Basically, you have it more or less right. It has been a while since I 
worked with 6-OHDA, but this is what i recall:

- the exact mechanism of toxicity isn't known, or at least it wasn't 
when I knew more about it. The speculation was that it disrupts the 
ability of mitochondria to deal with calcium (I mean, that is always the 
speculation for everything)

- 6ohda enters through the dopamine and norepinephrine reuptake 
transporters. It is toxic to DA and NE cells. You are correct that 
injections into the MFB will destroy the cells originating in VTA and 
SN. In my experience, there is diffuse brain damage as well, even with 
relatively small injections of 6-OHDA . However, this surgery is almost 
always done unilaterally (bilateral lesions produce a cessation of 
eating and drinking, although there are ways around that) and the other 
hemisphere is often used as a control.  The original papers for this are 
by Ungerstedt, although there are many many people since then using the 
technique.
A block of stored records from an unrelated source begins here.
/-! The token tag (Table 12.2). -/

/-- Field of a tag. -/
def tagField (t : W64) (hi lo : Nat) : Nat := bits t.toNat hi lo
/-- Origin node of a tag. -/
def tagNode (t : W64) : Nat := tagField t 63 52
/-- Its sequence slot. -/
def tagSlot (t : W64) : Nat := tagField t 51 39
/-- Its position. -/
def tagPos (t : W64) : Nat := tagField t 38 23
/-- Its MoE layer. -/
def tagLayer (t : W64) : Nat := tagField t 22 16
/-- Its choice index. -/
def tagChoice (t : W64) : Nat := tagField t 15 14
/-- Its expert index. -/
def tagExpert (t : W64) : Nat := tagField t 13 8
/-- It names a private expert. -/
def tagPrivate (t : W64) : Bool := t.getLsbD 0
/-- It is a speculative candidate. -/
def tagSpec (t : W64) : Bool := t.getLsbD 1

/-- Key of the expert a tag names: model, layer and expert, or patch, layer and private expert. -/
def expertKey (model : Nat) (patch : Option Nat) (t : W64) : Nat :=
  match patch with
  | none => (model * 128 + tagLayer t) * 64 + tagExpert t
  | some n => 2 ^ 23 + (n * 128 + tagLayer t) * 8 + tagExpert t % 8

/-- Bytes of a row of in_fmt of a placement entry. -/
def inRow (e : Nat) : Nat := 64 * entAt e 6 1 * (if entAt e 3 1 = 0x07 then 2 else 1)
/-- Bytes of a row of out_fmt. -/
def outRowBytes (e : Nat) : Nat := 64 * entAt e 6 1 * (if entAt e 7 1 = 0x08 then 4 else 2)

namespace State

/-- Placement entry of a model's layer (Table 12.1). -/
def placement (s : State) (m l : Nat) : Nat := s.entry 5 (m * 128 + l)

/-- The node that hosts a shared expert; none where a choice of it is missing (Table 12.5). -/
def expertHost (s : State) (m l e : Nat) : Option Nat :=
  let v := s.placement m l
  let w := entAt v (0x10 + 2 * e) 2
  if !bit (entAt v 0 1) 0 || decide (entAt v 1 1 ≤ e) || !bit w 15 || !bit w 14 || s.expert.void.contains ((m * 128 + l) * 64 + e) ||
      s.nodeLost (bits w 11 0) || s.offBy (.expert m l e) then none
  else some (bits w 11 0)

/-- The model's expert context here, resident with no press open (R307). -/
def expertCtx (s : State) (m : Nat) : Option Nat :=
  firstFrom (fun c => s.ctxState c == 2 && s.ctxExpert c && s.ctxModel c == m && !s.pressOpen c) 0 64

/-! Blocks held. -/

/-- Changes the held block of a context at an offset. -/
def updBlock (s : State) (ctx off : Nat) (f : DispBlock → DispBlock) : State :=
  { s with expert := { s.expert with blocks := s.expert.blocks.map (fun b => if b.ctx = ctx ∧ b.off = off ∧ b.held = true then f b else b) } }

/-- The dispatch port of a context. -/
def dispPort (s : State) (ctx : Nat) : Nat := (s.ctx ctx).seamPort + 1

/-- Elements of a result row as FP32 words. -/
def resultWords (fmt : Nat) (b : List Byte) (n : Nat) : List W32 :=
  (List.range n).map (fun i => if fmt = 0x08 then BitVec.ofNat 32 (fieldAt b (4 * i) 4) else BitVec.ofNat 32 (fieldAt b (2 * i) 2 * 65536))

/-- The combined row of a token's accepted choices, in ascending choice index (R316); `v` numbers the free values of NaNs. -/
def combineRow (v width : Nat) (noRenorm : Bool) (outFmt : Nat) (l : List Choice) : List Byte :=
  if l = [] then List.replicate (width * (if outFmt = 0x08 then 4 else 2)) 0
  else
    let rows := l.map (fun x => (x.gate, resultWords outFmt x.result width))
    let gsum := FV.ofW32 (l.foldl (fun a x => addW v a x.gate) 0)
    let plain : Bool := noRenorm || !(gsum.isFin && FV.zero.lt gsum)
    (List.range width).flatMap (fun c =>
      let acc := rows.foldl (fun a (g, y) => fmaW (v + 1 + c) g (y.getD c 0) a) 0
      let w := if plain then acc else FV.toW32 (nanOf (v + 1 + c)) (FV.div32 (FV.ofW32 acc) gsum)
      if outFmt = 0x08 then leBytes 4 w.toNat else leBytes 2 (convertPlain 0x07 (FV.ofW32 w) none).1)
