-- ==== Sys2Proof/Machine/Mgmt.lean ====
section
/-!
DEFINITION. The management endpoint and the security enclave: MCTP, PLDM, SPDM, life-cycle tokens and provisioning (R405 to R408,
R477 to R485), and the test port (R481).
-/
namespace Sys2Proof.Machine

namespace State

/-- Sends an answer of the management endpoint. -/
def mgmtAnswer (s : State) (proto code : Nat) (body : List Byte) : State :=
  { s with mgmt := { s.mgmt with answers := s.mgmt.answers ++ [{ proto, code, body }] } }

/-- PLDM and SPDM are served: from P4, while CP3 runs (R406, Table 15.15). -/
def mgmtReady (s : State) : Bool := s.phase == 4 && s.cpUp 3

/-- MCTP_CONTROL (R405, R406): answered from P0. Set Endpoint ID (0x01) and Get Endpoint ID (0x02) act on the endpoint ID; what other
commands return is open (log entry 66). -/
def mctpControl (s : State) (command data : Nat) : State :=
  if s.power.vauxGood = false then s
  else
    let s : State := if command = 1 then { s with mgmt := { s.mgmt with eid := data % 256 } } else s
    if command = 1 ∨ command = 2 then s.mgmtAnswer 0 command ([0] ++ leBytes 1 s.mgmt.eid)
    else (s.mgmtAnswer 0 command ([0] ++ leBytes 8 s.draw.toNat)).drawn

/-- Reading of a numeric sensor (Table 15.14). -/
def numericReading (s : State) (n : Nat) : Nat :=
  if n = 0 then s.fld Reg.POWER_TEMP 7 0
  else if n = 1 then s.power.window.headD 0
  else if n = 2 then s.fld Reg.POWER_RAILS 11 0
  else if n = 3 then s.fld Reg.POWER_RAILS 21 12
  else s.fld Reg.POWER_RAILS 31 22

/-- PLDM_COMMAND (R405, R406, R408): completion code 0, or ERROR_NOT_READY (4, log entry 66) with the phase. -/
def pldm (s : State) (op : PldmOp) : State :=
  if s.power.vauxGood = false then s
  else match op with
    | .getStatus => s.mgmtAnswer 1 0 ([0] ++ leBytes 1 (s.rd Reg.FW_UPDATE_STATUS))
    | .numericSensor n =>
      if s.mgmtReady then s.mgmtAnswer 1 1 ([0] ++ leBytes 4 (s.numericReading n)) else s.mgmtAnswer 1 1 ([4] ++ leBytes 1 s.phase)
    | .stateSensor n =>
      if s.mgmtReady then s.mgmtAnswer 1 2 ([0] ++ leBytes 1 (if n = 0 then s.phase else s.enclave.state))
      else s.mgmtAnswer 1 2 ([4] ++ leBytes 1 s.phase)
    | .readEvent i =>
      if s.mgmtReady then match Tab.find? s.host.ring (i % 1024) with
        | some (e, _) =>
          ({ s with host := { s.host with ring := Tab.set s.host.ring (i % 1024) (e, true) } }).mgmtAnswer 1 3 ([0] ++ e.bytes)
        | none => s.mgmtAnswer 1 3 [1]
      else s.mgmtAnswer 1 3 ([4] ++ leBytes 1 s.phase)
    | .other c =>
      if s.mgmtReady then (s.mgmtAnswer 1 (256 + c) ([0] ++ leBytes 8 s.draw.toNat)).drawn
      else s.mgmtAnswer 1 (256 + c) ([4] ++ leBytes 1 s.phase)

/-- PLDM_FW_UPDATE (R405, R419): starts an update from the bytes PLDM brought, unless one runs. -/
def pldmUpdate (s : State) (image : List Byte) : State :=
  if s.power.vauxGood = false then s
  else if s.mgmtReady = false then s.mgmtAnswer 1 4 ([4] ++ leBytes 1 s.phase)
  else if s.updateBusy then s.mgmtAnswer 1 4 [1]
  else
    let m := Mem.write [] 0 image
    (s.startUpdate { version := leNat (m.bytes 8 4), image := m }).mgmtAnswer 1 4 [0]

/-! SPDM (R478 to R480). -/

/-- Answers an SPDM request: ResponseNotReady before P4, UnexpectedRequest without an Alias key, else `r` (response codes of SPDM, log
entry 66). -/
def spdm (s : State) (r : State → Nat × List Byte) : State :=
  if s.power.vauxGood = false then s
  else if s.mgmtReady = false then s.mgmtAnswer 2 0x7F [0x42]
  else if s.enclave.aliasFailed.isSome then s.mgmtAnswer 2 0x7F [0x04]
  else let (code, body) := r s; s.mgmtAnswer 2 code body

/-- A 256-bit value as its 32 bytes. -/
def digestBytes (v : BitVec 256) : List Byte := leBytes 32 v.toNat

/-- The measurement at an index (Table 18.3). -/
def measurement (s : State) (i : Nat) : Option (List Byte) :=
  let e := s.enclave
  if i = 1 then some (digestBytes Config.romDigest)
  else if i = 2 then some (digestBytes e.encDigest)
  else if i = 3 then some (digestBytes e.krovkaDigest)
  else if i = 4 then some (sha256 (leBytes 1 e.imageSvn ++ leBytes 1 e.minSvn))
  else if i = 5 then some (sha256 (leBytes 1 (e.state + (if e.pending.isSome then 128 else 0))))
  else if i = 6 then some (digestBytes e.measure6)
  else if i = 7 then some (digestBytes e.measure7)
  else if i = 8 then some (digestBytes (if e.state = 0 then 0 else e.ownerHash))
  else none

/-- Response of SPDM_GET_VERSION: SPDM 1.4. -/
def spdmVersion (_ : State) : Nat × List Byte := (0x04, [0x14])
/-- Response of SPDM_GET_CAPABILITIES: certificates, challenges and signed measurements, and no session. -/
def spdmCapabilities (_ : State) : Nat × List Byte := (0x61, [0x16])
/-- Response of SPDM_NEGOTIATE_ALGORITHMS: SLH-DSA-SHA2-128f and SHA-256 alone. -/
def spdmAlgorithms (_ : State) : Nat × List Byte := (0x63, [1, 1])
/-- Response of SPDM_GET_DIGESTS: the digest of the chain in slot 0. -/
def spdmDigests (_ : State) : Nat × List Byte := (0x01, sha256 Config.certificateChain)
/-- Response of SPDM_GET_CERTIFICATE: slot 0 alone. -/
def spdmCertificate (slot off n : Nat) (_ : State) : Nat × List Byte :=
  if slot = 0 then (0x02, (Config.certificateChain.drop off).take n) else (0x7F, [0x01])
/-- Response of SPDM_CHALLENGE: the chain's digest and a signature by the Alias key. -/
def spdmChallenge (slot : Nat) (nonce : List Byte) (_ : State) : Nat × List Byte :=
  if slot = 0 then
    let d := sha256 Config.certificateChain
    (0x03, d ++ nonce ++ Config.slhDsaSign 0 (d ++ nonce))
  else (0x7F, [0x01])
/-- Response of SPDM_GET_MEASUREMENTS: index 0 asks how many there are, 255 for all; signed by the Alias key. -/
def spdmMeasurements (index : Nat) (nonce : List Byte) (s : State) : Nat × List Byte :=
  let body : Option (List Byte) :=
    if index = 0 then some [8]
    else if index = 255 then some ((List.range' 1 8).flatMap (fun i => leBytes 1 i ++ (s.measurement i).getD []))
    else (s.measurement index).map (fun d => leBytes 1 index ++ d)
  match body with
  | none => (0x7F, [0x01])
  | some b => (0x60, b ++ nonce ++ Config.slhDsaSign 0 (b ++ nonce))

/-! Life cycle (R482 to R484). -/

/-- The Device Serial Number: the first 8 bytes of SHA-256 of the DeviceID public key (R478). -/
def serial (s : State) : W64 := BitVec.ofNat 64 (leNat ((sha256 s.enclave.deviceKey).take 8))

/-- LC_STATUS (R482). -/
def lcStatus (s : State) : State :=
  if s.power.vauxGood = false then s
  else s.mgmtAnswer 3 0x10 (leBytes 1 s.enclave.state ++ leBytes 1 (b2n s.enclave.pending.isSome) ++ leBytes 8 s.serial.toNat ++
    leBytes 1 s.enclave.storeEpoch ++ leBytes 1 s.enclave.minSvn)

/-- LC_NONCE (R482): a fresh nonce, good from now. -/
def lcNonce (s : State) : State :=
  if s.power.vauxGood = false then s
  else
    let n := leBytes 8 s.draw.toNat ++ leBytes 8 (s.drawn).draw.toNat
    let s : State := { s.drawn 2 with enclave := { s.enclave with nonce := some (n, s.now) } }
    s.mgmtAnswer 3 0x11 n

/-- LC_NONCE_EXPIRY (R482): 60 s after it was made. -/
def nonceExpiry (s : State) : State :=
  match s.enclave.nonce with
  | none => s
  | some (_, t) => if s.now < t + 6000000000 then s else { s with enclave := { s.enclave with nonce := none } }

/-- A token or bundle is refused: LC_REFUSED with the vendor command and the cause (R483, Table 18.8). -/
def lcRefuse (s : State) (command cause : Nat) : State :=
  (s.event 0x0082 1 9 none [command, cause]).mgmtAnswer 3 command (leBytes 1 cause)

/-- The authorities that may make a change of state by token: owner, Drumas; none if Table 18.5 has no such change. -/
def transitionBy (fromState toState : Nat) : Option (Bool × Bool) :=
  if toState = 4 ∧ fromState < 4 then some (true, true)
  else if fromState = 1 ∧ toState = 2 then some (true, false)
  else if fromState = 2 ∧ toState = 1 then some (true, false)
  else if (fromState = 1 ∨ fromState = 2) ∧ toState = 3 then some (false, true)
  else if fromState = 3 ∧ toState = 1 then some (true, true)
  else none

/-- The svn of the image running. -/
def runSvn (s : State) : Nat := s.bootField s.enclave.runBank 0xC 1

/-- First cause for which a token is refused, 0 if it is accepted (R477, R481, R483; log entry 67). -/
def tokenCause (s : State) (t : LcToken) : Nat :=
  let e := s.enclave
  let key := digestBytes (if t.authority = 0 then e.ownerHash else e.drumasHash)
  let msg := leBytes 1 t.command ++ leBytes 1 t.target ++ leBytes 8 t.dsn.toNat ++ t.nonce ++ leBytes 1 t.authority
  let by_ (who : Option (Bool × Bool)) : Nat := match who with
    | none => 5
    | some (o, d) => if (t.authority = 0 ∧ o = true) ∨ (t.authority = 1 ∧ d = true) then 0 else 4
  let otherLower : Bool := (Tab.find? s.store.boot (1 - e.runBank)).isSome && decide (s.bootField (1 - e.runBank) 0xC 1 < s.runSvn)
  let what : Nat :=
    if t.command = 1 then (if e.storeEpoch = 64 ∧ t.target ≠ 4 then 5 else by_ (transitionBy e.state t.target))
    else if e.state = 0 then 5
    else if t.command = 2 then (if t.authority ≠ 0 then 4 else bif otherLower then 5 else 0)
    else if t.command = 3 then (if t.authority ≠ 1 then 4 else if 3 < t.target then 5 else 0)
    else 5
  if Config.slhDsaVerify key msg t.signature = false then 1
  else if t.dsn ≠ s.serial then 2
  else if e.nonce.map (·.1) ≠ some t.nonce then 3
  else if what ≠ 0 then what
  else if s.updateBusy then 6
  else if e.pending.isSome then 7 else 0

/-- The nonce that a token or bundle names is used up (R482). -/
def useNonce (s : State) (n : List Byte) : State :=
  if s.enclave.nonce.map (·.1) = some n then { s with enclave := { s.enclave with nonce := none } } else s

/-- An accepted transition: pending, LC_CHANGED, and the module reset whose end carries it out (Table 18.6). -/
def beginTransition (s : State) (t authority : Nat) (b : Option Bundle) : State :=
  let s := s.event 0x0081 0 9 none [s.enclave.state, t, authority]
  ({ s with enclave := { s.enclave with pending := some (t, b) } }).moduleReset

/-- LC_TOKEN (R477, R483, R484). -/
def lcToken (s : State) (t : LcToken) : State :=
  if s.power.vauxGood = false then s
  else
    let cause := s.tokenCause t
    let s := s.useNonce t.nonce
    if cause ≠ 0 then s.lcRefuse 0x12 cause
    else
      let s := s.mgmtAnswer 3 0x12 [0]
      if t.command = 1 then s.beginTransition t.target t.authority none
      else if t.command = 2 then
        let old := s.enclave.minSvn
        let new := s.runSvn
        if new ≤ old then s
        else ({ s with enclave := { s.enclave with minSvn := new } }).event 0x0083 0 9 none [old, new]
      else ({ s with enclave := { s.enclave with revoked := s.enclave.revoked ||| BitVec.ofNat 4 (2 ^ t.target) } }).event 0x0084 1 9 none
        [t.target]

/-- First cause for which a bundle is refused, 0 if it is accepted (Table 18.5). -/
def bundleCause (s : State) (b : LcBundle) : Nat :=
  let e := s.enclave
  let key := digestBytes (if e.state = 0 then e.drumasHash else e.ownerHash)
  let msg := b.ownerKey ++ b.config ++ b.pages.flatMap (fun p => leBytes 1 p.1 ++ leBytes 4 p.2.1 ++ p.2.2) ++ leBytes 8 b.dsn.toNat ++ b.nonce
  if Config.slhDsaVerify key msg b.signature = false then 1
  else if b.dsn ≠ s.serial then 2
  else if e.nonce.map (·.1) ≠ some b.nonce then 3
  else if 1 < e.state ∨ e.storeEpoch = 64 ∨ b.config.length ≠ 256 then 5
  else if s.updateBusy then 6
  else if e.pending.isSome then 7 else 0

/-- PROVISION (R482 to R484): by Drumas in BLANK, by the owner in PROVISIONED. -/
def provision (s : State) (b : LcBundle) : State :=
  if s.power.vauxGood = false then s
  else
    let cause := s.bundleCause b
    let by_ := if s.enclave.state = 0 then 1 else 0
    let s := s.useNonce b.nonce
    if cause ≠ 0 then s.lcRefuse 0x13 cause
    else (s.mgmtAnswer 3 0x13 [0]).beginTransition 1 by_ (some { ownerKey := b.ownerKey, config := b.config, pages := b.pages })

/-- TEST_PORT_INSTRUCTION (R481): 0 BYPASS, 1 IDCODE, 2 SAMPLE/PRELOAD, 3 EXTEST in every state, 4 the Drumas debug instructions in
FIELD_DEBUG alone; TRST_N holds the test logic in reset before VAUX is good (R513). -/
def testInstr (s : State) (i : Nat) : State :=
  if s.power.vauxGood = false then s
  else if i ≤ 3 ∨ (i = 4 ∧ s.enclave.state = 3) then { s with test := { s.test with instr := i } }
  else { s with test := { s.test with refused := s.test.refused + 1 } }

end State

end Sys2Proof.Machine
end

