-- ==== Sys2Proof/Certificates/Slice0/Obligations.lean ====
section
/-!
DEFINITION. Statements about the model for the provers.
-/
open Sys2Proof Sys2Proof.Machine

/-! The queue. -/

/-- A step takes the command at the front of the queue: it is that command's effect on the state with the queue's rest. -/
def Obligations.StepTakesTheFrontCommand : Prop :=
  ∀ (s : State) (c : Instr) (rest : List Instr), s.pending = c :: rest → step s = exec c { s with pending := rest }

/-- On an empty queue 10 ns pass where the timebase runs, and where no work of the store is queued nothing else happens (the model's choice,
log entry 32); queued work that nothing goes before is then taken up (log entry 143). Every command completes, and leaves the part and the
queue's rest; so the queue, however long, runs to its end. -/
def Obligations.QueueRunsDryAndTimeGoesOn : Prop :=
  (∀ s : State, s.pending = [] → s.store.queue = [] →
      (s.leg.running = false → step s = .next s) ∧
      (s.leg.running = true → step s = .next { s with leg := { s.leg with sub := s.leg.sub + 1 } })) ∧
  (∀ (s : State) (x : StoreReq) (rest : List StoreReq), s.pending = [] → s.store.queue = x :: rest →
      step s = (tick s).runPlain (fun s => s.serveStore (rest.length + 1)) ∧
      (s.due = [] → (∀ y ∈ s.store.queue, (tick s).workWaits y = true) → step s = .next (tick s))) ∧
  (∀ s : State, ∃ t : State, Host.Core.run Sys2Proof.core s.pending.length s = Host.Outcome.next t ∧ t.pending = [] ∧ t.part = s.part ∧ (s.due = [] → t.due = []))

/-- Without the core die's power, no command of the core die changes anything. -/
def Obligations.UnpoweredDieStandsStill : Prop :=
  ∀ (s : State) (c : Instr), ofDie c = true → s.power.vmainGood = false → s.due = [] → exec c s = .next s

/-! The life cycle (R481 to R485). -/

/-- In every state whose life cycle is legal, every step leaves it legal. -/
def Obligations.EveryStepKeepsTheLifeCycleLegal : Prop :=
  ∀ s t : State, s.lifeCycleLegal → step s = .next t → t.lifeCycleLegal

/-- The life cycle is legal at reset. -/
def Obligations.LifeCycleIsLegalAtReset : Prop := State.reset.lifeCycleLegal

/-- No command but a token, a bundle and those that start the safe domain changes the life cycle, the epochs, the least security version,
the revoked keys or the owner. A retired module stays retired: no step leads out of RETIRED. -/
def Obligations.OnlyTokensAndBundlesReachTheLifeCycle : Prop :=
  (∀ (s t : State) (c : Instr), reachesLifeCycle c = false → exec c s = .next t →
      t.enclave.state = s.enclave.state ∧ t.enclave.pending = s.enclave.pending ∧ t.enclave.storeEpoch = s.enclave.storeEpoch ∧
        t.enclave.systemEpoch = s.enclave.systemEpoch ∧ t.enclave.minSvn = s.enclave.minSvn ∧ t.enclave.revoked = s.enclave.revoked ∧
        t.enclave.ownerHash = s.enclave.ownerHash) ∧
  (∀ s t : State, s.enclave.state = 4 → s.enclave.pending = none → step s = .next t →
      t.enclave.state = 4 ∧ t.enclave.pending = none)

/-! Issue of tile instructions (R63, R71, R72). -/

/-- A core that runs no tile, or stands at a boundary, issues nothing; nor does one at whose program counter another listed word stands
(the model's choice, log entry 21). An instruction whose predicate does not hold completes as NOP. -/
def Obligations.InstructionIssuesWhereItStandsAndHolds : Prop :=
  (∀ (s : State) (i : Instr) (op : Nat) (res : Nat → Bool) (core : BitVec 10) (low : BitVec 56),
      tileRow i = some (op, res, core, low) → s.ready →
      let at_ := (s.fetch core.toNat (s.core core.toNat).pc).toNat
      (s.coreState core.toNat ≠ 1 ∨ (s.core core.toNat).boundary ≠ none ∨ (State.opListed (at_ / 2 ^ 56) = true ∧ at_ ≠ wordOf op low)) →
      exec i s = .next s) ∧
  (∀ (s : State) (i : Instr) (op : Nat) (res : Nat → Bool) (core : BitVec 10) (low : BitVec 56),
      tileRow i = some (op, res, core, low) → s.Issues op core low → res (wordOf op low) = false → ¬ s.predicated op core low →
      s.goesOn core.toNat → exec i s = .next (s.past core.toNat))

/-- A reserved encoding raises ILLEGAL_OP at issue, whether or not the predicate holds. Where a word with an opcode outside Table 3.3
stands at the program counter, issuing raises ILLEGAL_OP. Going on past instruction 4,095 raises SLOT_OVERRUN; the index then recorded is
a free value. -/
def Obligations.ReservedWordsRaiseIllegalOp : Prop :=
  (∀ (s : State) (i : Instr) (op : Nat) (res : Nat → Bool) (core : BitVec 10) (low : BitVec 56),
      tileRow i = some (op, res, core, low) → s.Issues op core low → res (wordOf op low) = true →
      exec i s = s.runCore (fun s => s.coreFault core.toNat (s.activeSlot core.toNat) 0x01 (s.core core.toNat).pc)) ∧
  (∀ (s : State) (i : Instr) (op : Nat) (res : Nat → Bool) (core : BitVec 10) (low : BitVec 56),
      tileRow i = some (op, res, core, low) → s.ready → s.coreState core.toNat = 1 → (s.core core.toNat).boundary = none →
      State.opListed ((s.fetch core.toNat (s.core core.toNat).pc).toNat / 2 ^ 56) = false →
      exec i s = s.runCore (fun s => s.coreFault core.toNat (s.activeSlot core.toNat) 0x01 (s.core core.toNat).pc)) ∧
  (∀ (s : State) (core : BitVec 10) (low : BitVec 56),
      let c := core.toNat
      let overrun := s.runCore (fun s => s.drawn.coreFault c (s.activeSlot c) 0x02 (s.draw.toNat % 4096))
      (∀ (i : Instr) (op : Nat) (res : Nat → Bool), tileRow i = some (op, res, core, low) → s.Issues op core low → res (wordOf op low) = false →
        ¬ s.predicated op core low → ¬ s.goesOn c → exec i s = overrun) ∧
      (s.Issues 0x00 core low → s.predicated 0x00 core low → resR (wordOf 0x00 low) = false → ¬ s.goesOn c → exec (.nop core low) s = overrun) ∧
      (s.Issues 0x1A core low → s.predicated 0x1A core low → resI (wordOf 0x1A low) = false → ¬ s.goesOn c →
        exec (.addi core low) s = s.runCore (fun s =>
          let w := wordOf 0x1A low
          let u := s.updCore c (fun k => k.setS (iD w) (k.s (iA w) + (BitVec.ofNat 32 (iImm w)).signExtend 64))
          u.drawn.coreFault c (u.activeSlot c) 0x02 (u.draw.toNat % 4096))))

/-- s0 reads 0 and p0 reads 1, and what is written to them is discarded. Tile entry leaves no register's value: the scalar registers
hold the item's arguments alone, the predicates but p0 are 0, the vector registers 0, and both halves of the weight store are empty. -/
def Obligations.RegisterZeroIsFixed : Prop :=
  (∀ (k : Machine.Core) (v : W64) (b : Bool), k.s 0 = 0 ∧ k.setS 0 v = k ∧ k.p 0 = true ∧ k.setP 0 b = k) ∧
  (∀ (s : State) (core pc : Nat) (i : Item),
      let k := (s.enterTile core pc (s.itemArgs i)).core core
      (∀ n, n = 0 ∨ 8 < n → k.s n = 0) ∧ (∀ n, 0 < n → k.p n = false) ∧ (∀ n, k.v n = 0) ∧ k.pc = pc ∧ k.loops = [] ∧
        k.active = {} ∧ k.inactive = {} ∧ k.darns = [] ∧ (∀ d, d ≠ core → (s.enterTile core pc (s.itemArgs i)).core d = s.core d))

/-! Sequencer and scalar instructions (Table 3.3). -/

/-- NOP and FENCE only go on; TBOUND and END stop the core at a boundary with the instruction after them; BR goes to its target and
pops the loops whose body it leaves, and no other; LOOP pushes its body with the passes of s[a], or of count where a is s0, and skips it
for 0 passes; the stack holds at most four loops, and a fifth raises LOOP_DEPTH. -/
def Obligations.SequencerInstructions : Prop :=
  (∀ (dest : Nat) (loops : List (Nat × Nat × Nat)), ∃ gone, loops = gone ++ popLoops dest loops ∧ (∀ x ∈ gone, ¬ (x.1 ≤ dest ∧ dest ≤ x.2.1)) ∧
    (∀ x, (popLoops dest loops).head? = some x → x.1 ≤ dest ∧ dest ≤ x.2.1)) ∧
  ∀ (s : State) (core : BitVec 10) (low : BitVec 56),
    let c := core.toNat
    let pc := (s.core c).pc
    (s.Executes 0x00 core low → resR (wordOf 0x00 low) = false → exec (.nop core low) s = .next (s.past c)) ∧
    (s.Executes 0x05 core low → resR (wordOf 0x05 low) = false → exec (.fence core low) s = .next (s.past c)) ∧
    (s.Issues 0x01 core low → s.predicated 0x01 core low → resR (wordOf 0x01 low) = false →
      exec (.tbound core low) s = .next (s.updCore c (fun k => { k with boundary := some (pc + 1, false), moved := s.now }))) ∧
    (s.Issues 0x02 core low → s.predicated 0x02 core low → resR (wordOf 0x02 low) = false →
      exec (.end_ core low) s = .next (s.updCore c (fun k => { k with boundary := some (pc + 1, true), moved := s.now }))) ∧
    (s.Issues 0x03 core low → s.predicated 0x03 core low → bits (wordOf 0x03 low) 20 0 = 0 →
      exec (.br core low) s = .next (s.updCore c (fun k => { k with
        pc := iTarget (wordOf 0x03 low), loops := popLoops (iTarget (wordOf 0x03 low)) (s.core c).loops, moved := s.now }))) ∧
    (s.Issues 0x04 core low → s.predicated 0x04 core low → (s.core c).loops.length < 4 → pc + 1 ≤ 4095 → pc < iTarget (wordOf 0x04 low) →
      let w := wordOf 0x04 low
      let n := if iA w = 0 then iCount w else ((s.core c).s (iA w)).toNat
      n ≠ 0 → exec (.loop core low) s = .next (s.updCore c (fun k => { k with
        pc := pc + 1, loops := (pc + 1, iTarget w, n) :: (s.core c).loops, moved := s.now }))) ∧
    (s.Issues 0x04 core low → s.predicated 0x04 core low → (s.core c).loops.length < 4 →
      let w := wordOf 0x04 low
      (if iA w = 0 then iCount w else ((s.core c).s (iA w)).toNat) = 0 → (afterPc (s.core c).loops (iTarget w)).1 ≤ 4095 →
      exec (.loop core low) s = .next (s.updCore c (fun k => { k with
        pc := (afterPc (s.core c).loops (iTarget w)).1, loops := (afterPc (s.core c).loops (iTarget w)).2, moved := s.now }))) ∧
    (s.Issues 0x04 core low → s.predicated 0x04 core low → 4 ≤ (s.core c).loops.length →
      exec (.loop core low) s = s.runCore (fun s => s.coreFault c (s.activeSlot c) 0x0C pc))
My old advisor at Michigan (Terry Robinson) uses the 
technique extensively.

- damage to NE sites is often (and usually) prevented by using the 
dopamine reuptake transport blocker desipramine at relatively high 
doses. This is how selective "DA" lesions are made (I think the paper is 
Breese & Traylor). There is also a DA reuptake inhibitor but it is 
difficult to get and has not been widely used to make selective NE 
lesions (for one reason, there is another selective NE toxin).  As for 
DA, MPTP is not effective in rodents, because it isn't converted to 
MPP+, but if you buy the latter you can use it in rodents. But it hasn't 
been used much in rodents, despite its recent popularity in monkeys.

- as far as how to measure DA, there are a lot of ways, you need to 
describe what is in the paper in more detail. But basically if you 
inject 6-OHDA any DA indicator will go down, except receptors which will 
go way up provided you kill enough of the input.